Se vince Obama non teme una «onda lunga planetaria» che favorisca il centrosinistra?
«Ecco, Onda lunga è una classica espressione ideologica della sinistra italiana che si fonda su illusioni che sopravvivono lo spazio di un giorno».
Il fallimento della finanza americana, mette in discussione i vostri programmi, o il centrodestra italiano è diverso, anche sul piano economico?
«Le ho già detto che la crisi economica e finanziaria americana non è riconducibile alle cosiddette politiche neo-liberiste. Ma in ogni caso, i programmi che il Presidente Berlusconi sta realizzando, o quelli che sono stati realizzati durante gli anni dei precedenti governi, non hanno niente a che fare con le politiche liberiste».
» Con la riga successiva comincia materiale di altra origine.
-- ==== Sys2Proof/Tests/Slice0.lean ====
section
/-! SUPPORT. Tests of the model on fixed values, each value from the specification or worked out by hand from it, and for every
statement states that meet its hypotheses. -/

open Sys2Proof Sys2Proof.Machine

set_option Elab.async false

/-! ## What well-formedness refuses (R108, checks 4 to 7) -/

def tHdr (ty : VTy) : VHdr := { ty := ty, sat := false, rm := .rne, guard := 0, tok := ⟨false, false, false, false⟩ }
def tSat (ty : VTy) : VHdr := { tHdr ty with sat := true }
def tRu (ty : VTy) : VHdr := { tHdr ty with rm := .ru }
def tOff : Tok := ⟨false, false, false, false⟩
def tLeft : Tok := ⟨false, true, false, false⟩
def tRight : Tok := ⟨true, false, false, false⟩
def tMem (h : HReg) (g : PReg) (t : Tok) : VMem := { ty := .f32, guard := g, tok := t, h := h, off := .imm 0 }
def tDrain (mode : DrainMode) (rm : Rm) (pack : Bool) (hd hr hv : HReg) : DrainArgs :=
  { tok := tOff, sat := false, rm := rm, mode := mode, pack := pack, plane := false, hd := hd, hr := hr, hv := hv,
    xo := 0, mi := 0, nj := 0 }
def tWait (m e k t : Bool) (xm : XReg) (thr : BitVec 4) (xt : XReg) : WaitArgs :=
  { all := false, enM := m, enE := e, enK := k, enT := t, scope := .core, wide := false, cmp := .eq,
    xd := 7, xm := xm, xv := 0, thr := thr, ctr := 0, xt := xt, timeout := 1 }

/-- One ill-formed term for each check on a scalar or system instruction. -/
theorem test_refused_scalar :
    (Instr.fence .rlx .core).wf = false ∧ (Instr.srr 1 0x00A).wf = false ∧ (Instr.srw 0x013 1).wf = false ∧
    (Instr.pand 96 0 0).wf = false ∧ (Instr.por 0 96 0).wf = false ∧ (Instr.pxor 0 0 96).wf = false ∧
    (Instr.pnot 96 0).wf = false ∧ (Instr.pfirstn 0 96 0).wf = false ∧ (Instr.pcnt 1 96).wf = false ∧ (Instr.pfirst 1 127).wf = false ∧
    (Instr.atfmax ⟨0, 1, 2, true, .rlx, .core⟩).wf = false ∧ (Instr.atfadd ⟨0, 1, 2, true, .rlx, .core⟩).wf = false ∧
    (Instr.wait (tWait false false false false 0 0 0)).wf = false ∧ (Instr.wait (tWait false true false false 1 0 0)).wf = false ∧
    (Instr.wait (tWait false true false false 0 1 0)).wf = false ∧ (Instr.wait (tWait false true false false 0 0 1)).wf = false ∧
    (Instr.wait (tWait true true true true 1 1 1)).wf = true := by decide

/-- One ill-formed term for each check on a vector instruction. -/
theorem test_refused_vector :
    (Instr.vadd { tHdr .f32 with guard := 96 } (.row 0) (.row 0) (.op .latch)).wf = false ∧
    (Instr.vadd (tHdr .i32) (.row 0) (.row 0) (.op .latch)).wf = false ∧
    (Instr.vadd (tHdr .f32) (.bcast 1) (.row 0) (.op .latch)).wf = false ∧
    (Instr.vadd (tHdr .bf16) (.row 0) (.row 0) (.lit 0x10000)).wf = false ∧
    (Instr.vadd (tHdr (.nf 1)) (.row 0) (.row 0) (.lit 0x100)).wf = false ∧
    (Instr.vmin (tSat .f32) (.row 0) (.row 0) (.op .latch)).wf = false ∧
    (Instr.vcmp (tHdr .f32) 96 0 (.row 0) (.op .latch)).wf = false ∧
    (Instr.vsel (tRu .i8) (.row 0) (.row 0) (.op .latch)).wf = false ∧
    (Instr.viadd (tRu .i32) (.row 0) (.row 0) (.op .latch)).wf = false ∧
    (Instr.vimulh (tSat .i32) (.row 0) (.row 0) (.op .latch)).wf = false ∧
    (Instr.vand (tHdr .n32) (.row 0) (.row 0) (.op .latch)).wf = false ∧
    (Instr.vicmp (tHdr .i32) 1 6 (.row 0) (.op .latch)).wf = false ∧
    (Instr.vcvt (tHdr .bf16) (.row 0) (.row 0) 2 .f32).wf = false ∧
    (Instr.vqnt (tHdr (.nf 0)) (.row 255) (.row 0) 0).wf = false ∧ (Instr.vqnt (tHdr .f32) (.row 0) (.row 0) 0).wf = false ∧
    (Instr.vdqnt (tHdr .f32) (.row 0) .latch 0).wf = false ∧
    (Instr.vpack (tHdr .i64) (.row 0) (.row 0) (.row 0)).wf = false ∧ (Instr.vunpack (tHdr .i8) (.row 0) (.row 0) false).wf = false ∧
    (Instr.vrsum (tRu .i32) (.row 0) (.row 0)).wf = false ∧ (Instr.vrsum (tSat .f32) (.row 0) (.row 0)).wf = false ∧
    (Instr.vrmax (tRu .f32) (.row 0) (.row 0)).wf = false ∧
    (Instr.vshuf (tHdr .i8) (.row 0) (.row 0) (.row 0)).wf = false ∧ (Instr.vbcast (tHdr .n32) (.row 0) (.row 0) 0).wf = false ∧
    (Instr.vrot (tHdr .i32) (.row 0) (.row 0) (.op .latch)).wf = false ∧
    (Instr.vrcp (tHdr .i32) (.row 0) (.row 0)).wf = false ∧
    (Instr.vaccmul (tHdr .f32) 2 (.row 0) (.op .latch)).wf = false ∧ (Instr.vaccadd (tHdr .i64) 0 (.op .latch)).wf = false ∧
    (Instr.vnorm (tHdr .f16) 0).wf = false ∧ (Instr.vaccrd (tHdr .f32) (.row 0) 0 1).wf = false ∧
    (Instr.vaccrd (tHdr (.nf 0)) (.row 0) 0 8).wf = false ∧ (Instr.vaccz (tHdr .f32) 1 0).wf = false := by decide

/-- One ill-formed term for each check on a memory, array, enclosure, job or Lodge instruction, and on an event. -/
theorem test_refused_others :
    (Instr.vld (tMem 0 0 tOff) (.row 0)).wf = false ∧ (Instr.vld (tMem 1 96 tOff) (.row 0)).wf = false ∧
    (Instr.vld (tMem 1 0 tLeft) (.row 0)).wf = false ∧ (Instr.vld (tMem 1 0 tOff) (.bcast 1)).wf = false ∧
    (Instr.vst (tMem 1 0 tRight) (.row 0)).wf = false ∧ (Instr.vst (tMem 0 0 tOff) (.row 0)).wf = false ∧
    (Instr.vgather (tMem 1 0 tOff) (.row 0) (.bcast 1) false).wf = false ∧ (Instr.vgather (tMem 1 0 tOff) (.row 0) (.row 1) true).wf = false ∧
    (Instr.vscatter (tMem 1 0 tOff) (.row 0) (.bcast 1) false).wf = false ∧ (Instr.vpref (tMem 1 0 tLeft)).wf = false ∧
    (Instr.tlease tOff 3).wf = false ∧ (Instr.tldt tLeft 0 false .rne 0 1 0).wf = false ∧ (Instr.tldt tOff 0 false .rne 0 0 0).wf = false ∧
    (Instr.tstt tRight 0 1 0).wf = false ∧
    (Instr.tdrain (tDrain .plain .rne false 0 0 0)).wf = false ∧ (Instr.tdrain (tDrain .plain .rne false 1 1 0)).wf = false ∧
    (Instr.tdrain (tDrain .encl .rne false 1 1 0)).wf = false ∧ (Instr.tdrain (tDrain .radd .rne false 1 0 1)).wf = false ∧
    (Instr.tdrain (tDrain .encl .rne true 1 1 1)).wf = false ∧
    (Instr.abound tOff 1 0 1).wf = false ∧ (Instr.arelax tOff 1 1 1 0 0).wf = false ∧ (Instr.arelaxBilinear tOff 0 1 1).wf = false ∧
    (Instr.asym tOff 0).wf = false ∧ (Instr.aret tOff 0).wf = false ∧ (Instr.acond tOff 0 1).wf = false ∧
    (Instr.aalign tOff .add 1 1 0).wf = false ∧ (Instr.achk tOff 1 1 1 0).wf = false ∧ (Instr.atbl tOff 0 60 4).wf = false ∧
    (Instr.cpy 0 1 0 0).wf = false ∧ (Instr.xtbl 0 0 0).wf = false ∧ (Instr.xduc 1 0 0 0 0 0).wf = false ∧
    (Instr.coll .sum 0 1 0 0 0).wf = false ∧ (Instr.send 1 0 1 0).wf = false ∧ (Instr.recv 0 0 2 0).wf = false ∧
    (Instr.renq 0 0 3).wf = false ∧ (Instr.evpop 9).wf = false ∧ (Instr.evpeek 1).wf = false ∧
    (Instr.lrmap 1 2 3 .none .none .none).wf = false ∧ Instr.online.wf = false := by decide

/-! ## Words that the specification writes out -/

/-- Scalar and system words: the worked encodings of 04_encoding.md, 05_registers.md and 06_scalar.md. -/
theorem test_decode_scalar :
    decode [0x00000060] = .ok (.nop, []) ∧ decode [0x00718504] = .ok (.add 5 6 7, []) ∧
    decode [0xFC0FBE08] = .ok (.addi 62 62 0xFC0, []) ∧ decode [0xFFFA4954] = .ok (.bnez 9 0x7FFD, []) ∧
    decode [0x48700060] = .ok (.fence .rel .die, []) ∧ decode [0x0000C00F, 0, 0xFFFFFFFE] = .ok (.li 12 0xFFFFFFFE, []) ∧
    decode [0x01000764] = .ok (.srr 7 0x010, []) ∧ decode [0x02214068] = .ok (.srw 0x022 5, []) ∧
    decode [0x01224068] = .ok (.srw 0x012 9, []) ∧ decode [0x0802446C] = .ok (.hld 4 9 2, []) ∧
    decode [0x01C1C36C] = .ok (.hset 3 .cursor 7, []) ∧ decode [0x00100060] = .ok (.halt, []) ∧ decode [0x00200060] = .ok (.exit, []) ∧
    decode [0x00400060] = .ok (.eret, []) ∧ decode [0x14500060] = .ok (.brk 5, []) ∧ decode [0x00600060] = .ok (.yield, []) ∧
    decode [0x00800060] = .ok (.rfence, []) ∧ decode [0x00900060] = .ok (.tfence, []) ∧ decode [0x00B00060] = .ok (.pswap, []) ∧
    decode [0x04D00060] = .ok (.latm true, []) :=
  ⟨rfl, rfl, rfl, rfl, rfl, rfl, rfl, rfl, rfl, rfl, rfl, rfl, rfl, rfl, rfl, rfl, rfl, rfl, rfl, rfl⟩

/-- Engine words: the worked encodings of 04_encoding.md and of the files of the vector, memory and array families. -/
theorem test_decode_engines :
    decode [0x00183922, 0xF074080A] = .ok (.vfma
      { ty := .f32, sat := false, rm := .ru, guard := 3, tok := ⟨true, false, false, true⟩ } (.row 10) (.ofile 2) (.bcast 7) none, []) ∧
    decode [0x02000023, 0x00001004, 0x00003F00] = .ok (.vadd (tHdr .bf16) (.row 4) (.row 4) (.lit 0x3F00), []) ∧
    decode [0x00480022, 0x00400D05] = .ok (.vcmp (tHdr .f32) 5 2 (.row 3) (.op (.row 4)), []) ∧
    decode [0x4C000027, 0x00001C07, 0x000003E8] = .ok (.viadd (tSat .i16) (.row 7) (.row 7) (.lit 1000), []) ∧
    decode [0x0200002A, 0x04001406] = .ok (.vcvt (tHdr .bf16) (.row 6) (.row 5) 1 .f32, []) ∧
    decode [0x0000402E, 0xC0000801] = .ok (.vrsum { tRu .f32 with guard := 4 } (.row 1) (.row 2), []) ∧
    decode [0x0020003A, 0x000C1C20] = .ok (.vaccz (tHdr .f32) 32 7, []) ∧
    decode [0x0008003A, 0x00002020] = .ok (.vaccadd (tHdr .f32) 32 (.op (.row 8)), []) ∧
    decode [0x0018003A, 0x00008009] = .ok (.vaccrd (tHdr .f32) (.row 9) 32 0, []) ∧
    decode [0x3608602A, 0x3090A014] = .ok (.vqnt { tHdr (.nf 3) with guard := 6 } (.row 20) (.row 40) 9, []) ∧
    decode [0x00000836, 0x00050C04] = .ok (.vld { tMem 3 0 tRight with off := .reg 5 } (.row 4), []) ∧
    decode [0x00200037, 0x00009902, 0x00000009] = .ok (.vgather (tMem 6 0 tOff) (.ofile 2) (.row 9) false, []) ∧
    decode [0x00180042, 0xFFF00000] = .ok (.tzero tOff false 0xFFF0, []) ∧
    decode [0x00200042, 0x00001100] = .ok (.tmma tOff false 0 1 true, []) ∧
    decode [0x00280042, 0x00001201] = .ok (.tmmaa tOff true 0 2, []) ∧
    decode [0x00100042, 0xC0000032] = .ok (.tldt tOff 0 false .ru 2 3 0, []) ∧
    decode [0x00300043, 0x000200A4, 0x00060001] = .ok (.tdrain { tDrain .encl .rne false 4 5 6 with mi := 1, nj := 0 }, []) :=
  ⟨rfl, rfl, rfl, rfl, rfl, rfl, rfl, rfl, rfl, rfl, rfl, rfl, rfl, rfl, rfl, rfl, rfl⟩

/-- Enclosure, job, Lodge, revision and atomic words. -/
theorem test_decode_others :
    decode [0x00080046, 0x08039884] = .ok (.arelax tOff 4 4 6 7 2, []) ∧
    decode [0x00280046, 0x080020E9] = .ok (.aalign tOff .sub 9 7 8, []) ∧
    decode [0x00200046, 0x00C000E0] = .ok (.acond tOff 7 12, []) ∧
    decode [0x00380047, 0x00500000, 0x00000300] = .ok (.atbl tOff 5 0 3, []) ∧
    decode [0x00100046, 0x00000001] = .ok (.asym tOff 1, []) ∧ decode [0x00000046, 0x00001885] = .ok (.abound tOff 5 4 6, []) ∧
    decode [0x0000004A, 0x028024C4] = .ok (.cpy 4 6 9 10, []) ∧ decode [0x0030004A, 0x0000C185] = .ok (.renq 5 6 12, []) ∧
    decode [0x0C005052, 0x00001000] = .ok (.lrmap 5 6 0 .none .none .dead, []) ∧
    decode [0x0C005052, 0x00000400] = .ok (.lrmap 5 6 0 .none .dead .none, []) ∧
    decode [0x00088052, 0x00000002] = .ok (.lrqry 8 .cache, []) ∧ decode [0x14189052, 0x0000000B] = .ok (.lstash 9 10 11, []) ∧
    decode [0x00009057, 0, 0x00000010] = .ok (.fork 9 16, []) ∧ decode [0x12089056, 0] = .ok (.join 9 9, []) ∧
    decode [0x2E50000A, 0x0020000B] = .ok (.atfmax ⟨0, 23, 11, false, .rlx, .die⟩, []) ∧
    decode [0x2848600A, 0x01330807] = .ok (.cas ⟨6, 20, 7, true, .ar, .module⟩ 8, []) :=
  ⟨rfl, rfl, rfl, rfl, rfl, rfl, rfl, rfl, rfl, rfl, rfl, rfl, rfl, rfl, rfl, rfl⟩

/-- The words that fail decode: R108 and the table of worked encodings. -/
theorem test_decode_refused :
    decode [0x00000000] = .error .zeroWord ∧ decode [0x00000061] = .error .lengthReserved ∧
    decode [0x00000024] = .error .noInstruction ∧ decode [0x9C000004] = .error .noInstruction ∧
    decode [0x00000160] = .error .reservedBits ∧ decode [0x00183923, 0xF074080A, 0x00000400] = .error .reservedBits ∧
    decode [0x001E0922, 0xF074080A] = .error .badOperand :=
  ⟨rfl, rfl, rfl, rfl, rfl, rfl, rfl⟩
/-! ## One step of a small state -/

/-- Core 0 runs its context 0, and one page of memory, from address 0, is mapped to frame 0x100. -/
def tS : State := State.reset.wakeFirst.mapPage 0
/-- The same with a REG room of 8 banks, so that H is 256. -/
def tRows : State := tS.setHere { tS.here with rooms := { tS.here.rooms with reg := 8, cache := 40 } }
/-- Registers written one after another. -/
def tX (s : State) (l : List (XReg × Word)) : State := l.foldl (fun s p => s.setX p.1 p.2) s
/-- A change of the running context. -/
def tMe (s : State) (f : Context → Context) : State := s.setMe (f s.me)
/-- What holds of the state after an instruction that answers a next state. -/
def tThen (i : Instr) (s : State) (f : State → Bool) : Bool := match exec i s with | .next t => f t | _ => false
/-- xd after an instruction on x1 and x2. -/
def tSa (i : XReg → XReg → XReg → Instr) (a b v : Word) : Bool := tThen (i 3 1 2) (tX tS [(1, a), (2, b)]) (fun t => t.x 3 == v)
E come le definirebbe lei?
«Politiche in cui si incontrano, nei singoli provvedimenti, esigenze della libertà e di iniziativa economica e di solidarietà verso i più deboli».
Non credo che Veltroni sarebbe d’accordo…
«È un fatto! Le elaborazioni teoriche e la concreta esperienza di governo del ministro Tremonti, non possono essere ridotte al cliché del neo liberismo. Solo dei pigri intellettualmente e politicamente possono non vedere le novità e l’originalità del programma del centrodestra in Italia».
Obama è passato in testa definitivamente con la crisi. In Italia si può produrre questo effetto?
«Qui semmai è il contrario. Guardi il caso di Gordon Brown. Le crisi economiche o i conflitti inevitabilmente spingono i cittadini a stringersi attorno a chi governa e a indurre politiche di solidarietà nazionale».
Quindi?
«In Italia l’abbiamo scampata bella! Pensiamo solo che cosa sarebbe accaduto in queste condizioni con un governo presieduto da Prodi o da Veltroni!».
Lei, come è noto, viene dal Pci. Altri quattro ministri, dal Psi. La componente “riformista” è la più forte dentro il Pdl?
«No: fin dall’inizio la forza e l’originalità di Forza Italia e ora del Pdl è derivata dall’alleanza tra la tradizione cattolico liberale e quella socialista liberale. Nella storia d’Italia il meglio è sempre stato il risultato dell’incontro tra cattolici e riformisti».
E lei, come si definirebbe, oggi?
«Nel mio caso la complessità è ancora maggiore. Perché molti laici socialisti o provenienti come me dalla tradizione migliorista del Pci sono anche credenti e cattolici. E quindi la nostra è anche la casa dei laici e dei credenti».